STUDY MATERIAL:
-- ==== Sys2Proof/Machine/Bits.lean ====
section
/-! DEFINITION. Sparse maps, bytes, bit fields and memory as a canonical list of cells (R10, R13). -/
namespace Sys2Proof.Machine
open Sys2Proof

/-! ## Sparse maps -/

/-- The first entry of a key. -/
def SMap.find {α : Type} (m : SMap α) (k : Nat) : Option α :=
  match m with
  | [] => none
  | (j, a) :: r => if j = k then some a else SMap.find r k

/-- The entry of a key, or the value that an unlisted one has. -/
def SMap.get {α : Type} (m : SMap α) (k : Nat) (dflt : α) : α := (SMap.find m k).getD dflt

/-- Writes the entry of a key; a map in rising order stays in rising order. -/
def SMap.set {α : Type} (m : SMap α) (k : Nat) (a : α) : SMap α :=
  match m with
  | [] => [(k, a)]
  | (j, b) :: r =>
    if j = k then (k, a) :: r
    else if k < j then (k, a) :: (j, b) :: r
    else (j, b) :: SMap.set r k a

/-- Removes the entries of a key. -/
def SMap.erase {α : Type} (m : SMap α) (k : Nat) : SMap α :=
  match m with
  | [] => []
  | (j, b) :: r => if j = k then SMap.erase r k else (j, b) :: SMap.erase r k

def SMap.mapVals {α : Type} (m : SMap α) (f : Nat → α → α) : SMap α :=
  match m with
  | [] => []
  | (j, b) :: r => (j, f j b) :: SMap.mapVals r f

/-! ## Bytes (R13) -/

/-- The low `n` bytes of a number, least significant first. -/
def leBytes : Nat → Nat → List Byte
  | 0, _ => []
  | n + 1, x => BitVec.ofNat 8 (x % 256) :: leBytes n (x / 256)

/-- The number that a list of bytes holds, least significant first. -/
def ofLe : List Byte → Nat
  | [] => 0
  | b :: bs => b.toNat + 256 * ofLe bs

/-- The little-endian number in bytes [i, i + n) of a list; bytes past its end read zero. -/
def leAt (bs : List Byte) (i n : Nat) : Nat := ofLe ((bs.drop i).take n)

/-- Replaces the bytes from position `i` of a list by others, within its length. -/
def putAt (bs : List Byte) (i : Nat) (xs : List Byte) : List Byte :=
  (bs.take i ++ xs ++ bs.drop (i + xs.length)).take bs.length

/-- A list of exactly `n` bytes: cut, or padded with zero bytes. -/
def padTo (n : Nat) (bs : List Byte) : List Byte := bs.take n ++ List.replicate (n - bs.length) 0

/-- Sign extension of the low `w` bits of a number to a 64-bit word. -/
def sext64 (w : Nat) (x : Nat) : Word := BitVec.ofInt 64 ((BitVec.ofNat w x).toInt)

/-- Bits [lo + n - 1 : lo] of a number. -/
def bitsOf (x lo n : Nat) : Nat := x / 2 ^ lo % 2 ^ n

def alignDown (a n : Nat) : Nat := a / n * n

/-- The numbers lo, lo + 1, …, lo + n - 1. -/
def rangeFrom (lo n : Nat) : List Nat := (List.range n).map (lo + ·)

def updateAt {α : Type} (l : List α) (i : Nat) (f : α → α) : List α :=
  match l, i with
  | [], _ => []
  | a :: r, 0 => f a :: r
  | a :: r, i + 1 => a :: updateAt r i f

/-- Removes the first element that satisfies `p`, and gives it. -/
def takeFirst {α : Type} (p : α → Bool) : List α → Option (α × List α)
  | [] => none
  | a :: r => if p a then some (a, r) else (takeFirst p r).map fun (x, r') => (x, a :: r')

/-- Adds an element to a list without repeats. -/
def addNew {α : Type} [BEq α] (l : List α) (x : α) : List α := if l.contains x then l else x :: l

/-! ## Memory -/

/-- The byte at an address; an unlisted byte is zero (log 4). -/
def Mem.get (m : Mem) (a : Nat) : Byte :=
  match m with
  | [] => 0
  | (j, b) :: r => if j = a then b else Mem.get r a

/-- Removes the cells of an address. -/
def Mem.clear (m : Mem) (a : Nat) : Mem :=
  match m with
  | [] => []
  | (j, b) :: r => if j = a then Mem.clear r a else (j, b) :: Mem.clear r a

/-- Lists a byte at an address, in rising order. -/
def Mem.list (m : Mem) (a : Nat) (b : Byte) : Mem :=
  match m with
  | [] => [(a, b)]
  | (j, x) :: r =>
    if j = a then (a, b) :: r
    else if a < j then (a, b) :: (j, x) :: r
    else (j, x) :: Mem.list r a b

/-- Writes a byte; writing what an unlisted address reads as removes the entry. -/
def Mem.put (m : Mem) (a : Nat) (b : Byte) : Mem := if b = 0 then m.clear a else m.list a b

/-- `n` bytes from an address. -/
def Mem.read (m : Mem) (a n : Nat) : List Byte := (List.range n).map fun i => m.get (a + i)

/-- Writes bytes from an address upward. -/
def Mem.write (m : Mem) (a : Nat) : List Byte → Mem
  | [] => m
  | b :: bs => Mem.write (m.put a b) (a + 1) bs

/-- Writes listed cells, first first. -/
def Mem.writeCells (m : Mem) : List Host.Cell → Mem
  | [] => m
  | (a, b) :: cs => Mem.writeCells (m.put a b) cs

/-- Addresses strictly rising above a bound, no entry zero. -/
def Mem.wfFrom (lo : Nat) : Mem → Bool
  | [] => true
  | (a, b) :: r => decide (lo ≤ a) && b != 0 && Mem.wfFrom (a + 1) r

/-- The canonical form of a memory: addresses strictly rising, no entry equal to what an unlisted address reads. -/
def Memory.wf (m : Mem) : Bool := Mem.wfFrom 0 m

end Sys2Proof.Machine
end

WHAT THE TASK ASKS:
Of all the entries above, retype exactly the lines from the line with "b) :: Mem.clear r a" to the line with "first first. -/", both included, and no others.

RESULT OF THE TASK:
  | (j, b) :: r => if j = a then Mem.clear r a else (j, b) :: Mem.clear r a

/-- Lists a byte at an address, in rising order. -/
def Mem.list (m : Mem) (a : Nat) (b : Byte) : Mem :=
  match m with
  | [] => [(a, b)]
  | (j, x) :: r =>
    if j = a then (a, b) :: r
    else if a < j then (a, b) :: (j, x) :: r
    else (j, x) :: Mem.list r a b

/-- Writes a byte; writing what an unlisted address reads as removes the entry. -/
def Mem.put (m : Mem) (a : Nat) (b : Byte) : Mem := if b = 0 then m.clear a else m.list a b

/-- `n` bytes from an address. -/
def Mem.read (m : Mem) (a n : Nat) : List Byte := (List.range n).map fun i => m.get (a + i)

/-- Writes bytes from an address upward. -/
def Mem.write (m : Mem) (a : Nat) : List Byte → Mem
  | [] => m
  | b :: bs => Mem.write (m.put a b) (a + 1) bs

/-- Writes listed cells, first first. -/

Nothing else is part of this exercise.